Deus ex machina (ou pourquoi nous avons toujours été transhumains)

Hazukashi
8 min readOct 25, 2016

Que le premier qui me parle de nature humaine sacrée et inviolable aille vivre tout nu dans les Causses en hiver. Voir un peu comment il s’en sort, à l’état de nature. Cela fait déjà pas mal de temps qu’on la viole, la nature humaine, voyez-vous. Nous modifions notre être depuis le néolithique grosso modo, à quelques jours près… Depuis que nous avons commencé à tailler des silex, prothèses pour pallier notre absence de griffes. Prologue de notre long et inexorable processus de fusion avec l’Outil. Lui et nous, avons évolué en parallèle et en symbiose. Nous n’avons pas le choix. Nous sommes un agent mutagène radical évoluant en permanence au contact de notre environnement et altérant tout. Simple mécanique évolutionniste d’optimisation de la survivabilité.

Regardez vaches, veaux, cochons… Ils ont bien changé à notre contact, les aurochs, les sangliers, les mammouths, les loups… Chats, chiens, poulets… Dans 3000 ans, ils seront encore autre chose, sans doute entièrement synthétiques… Volailles sans têtes, chatons mécaniques, moutons électriques… Ils me font rire les écolos. Tous les animaux de la ferme, ainsi que toutes les races de chats et de chiens devraient être des abominations à détruire par le feu à leurs yeux, s’ils faisaient preuve d’un peu d’honnêteté intellectuelle. Comparé au grotesque d’un bouledogue qui se bave dessus, le maïs Monsanto, c’est du pipi de chat ! De lynx, pardon.

Jouer aux apprentis sorciers, c’est notre nature, donc. Absence de poils, de branchies, d’instinct, même pas foutus de marcher sur Notre-Mère-la-Terre sans Stan Smith… Des mutants inadaptés, des monstres de foire roses et mous, voilà ce que nous sommes. Chacune de nos innovations technique nous fait changer.
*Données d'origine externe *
-- ==== Sys2Proof/Laws/State.lean ====
section
/-! SUPPORT. What each shared operation leaves alone: one lemma per field, so that no later proof unfolds an operation. -/

namespace Sys2Proof.Machine

/-- A command acts on a device that is awake. -/
theorem awake_of {s : State} (h : asleep s = false) (k : Host.Outcome State Fault Refusal) : awake s k = k := by
  simp [awake, h]

/-- A command has no effect on a device that sleeps. -/
theorem asleep_of {s : State} (h : asleep s = true) (k : Host.Outcome State Fault Refusal) : awake s k = .next s := by
  simp [awake, h]

/-! An output is appended; nothing else changes. -/

@[simp] theorem State.emit_clk (s : State) (o : Output) : (s.emit o).clk = s.clk := rfl
@[simp] theorem State.emit_pins (s : State) (o : Output) : (s.emit o).pins = s.pins := rfl
@[simp] theorem State.emit_svc (s : State) (o : Output) : (s.emit o).svc = s.svc := rfl
@[simp] theorem State.emit_boot (s : State) (o : Output) : (s.emit o).boot = s.boot := rfl
@[simp] theorem State.emit_store (s : State) (o : Output) : (s.emit o).store = s.store := rfl
@[simp] theorem State.emit_dict (s : State) (o : Output) : (s.emit o).dict = s.dict := rfl
@[simp] theorem State.emit_paths (s : State) (o : Output) : (s.emit o).paths = s.paths := rfl
@[simp] theorem State.emit_bar2 (s : State) (o : Output) : (s.emit o).bar2 = s.bar2 := rfl
@[simp] theorem State.emit_dev (s : State) (o : Output) : (s.emit o).dev = s.dev := rfl
@[simp] theorem State.emit_bobs (s : State) (o : Output) : (s.emit o).bobs = s.bobs := rfl
@[simp] theorem State.emit_tiles (s : State) (o : Output) : (s.emit o).tiles = s.tiles := rfl
@[simp] theorem State.emit_caches (s : State) (o : Output) : (s.emit o).caches = s.caches := rfl
@[simp] theorem State.emit_encs (s : State) (o : Output) : (s.emit o).encs = s.encs := rfl
@[simp] theorem State.emit_batten (s : State) (o : Output) : (s.emit o).batten = s.batten := rfl
@[simp] theorem State.emit_totals (s : State) (o : Output) : (s.emit o).totals = s.totals := rfl
@[simp] theorem State.emit_pool (s : State) (o : Output) : (s.emit o).pool = s.pool := rfl
@[simp] theorem State.emit_dtiles (s : State) (o : Output) : (s.emit o).dtiles = s.dtiles := rfl
@[simp] theorem State.emit_decs (s : State) (o : Output) : (s.emit o).decs = s.decs := rfl
@[simp] theorem State.emit_selv (s : State) (o : Output) : (s.emit o).selv = s.selv := rfl
@[simp] theorem State.emit_trans (s : State) (o : Output) : (s.emit o).trans = s.trans := rfl
@[simp] theorem State.emit_time (s : State) (o : Output) : (s.emit o).time = s.time := rfl
@[simp] theorem State.emit_rings (s : State) (o : Output) : (s.emit o).rings = s.rings := rfl
@[simp] theorem State.emit_dma (s : State) (o : Output) : (s.emit o).dma = s.dma := rfl
@[simp] theorem State.emit_intc (s : State) (o : Output) : (s.emit o).intc = s.intc := rfl
@[simp] theorem State.emit_bpm (s : State) (o : Output) : (s.emit o).bpm = s.bpm := rfl
@[simp] theorem State.emit_mem (s : State) (o : Output) : (s.emit o).mem = s.mem := rfl
@[simp] theorem State.emit_faults (s : State) (o : Output) : (s.emit o).faults = s.faults := rfl
@[simp] theorem State.emit_pair (s : State) (o : Output) : (s.emit o).pair = s.pair := rfl
@[simp] theorem State.emit_pending (s : State) (o : Output) : (s.emit o).pending = s.pending := rfl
L’urbanisation nous a rendu myopes, l’écriture a modifié notre cerveau, internet également, l’agriculture a fait muter notre appareil digestif, l’industrialisation nous a rendu plus grands, et ainsi de suite.

Ce destin est irrémédiable, encodé au plus profond de nous même, et il faut ne rien comprendre à sa propre espèce pour opérer une quelconque distinction entre nature, culture et science. La Nature, c’est la Culture, et la Culture, c’est la Science et les Arts. C’est notre nature même que de construire des objets bizarres et des règles sociales complexes. Une centrale nucléaire, c’est la nature, autant qu’un terrier de belettes ou qu’un nid d’hirondelles, puisqu’elle est produite par l’Homme, un des produits de la Nature.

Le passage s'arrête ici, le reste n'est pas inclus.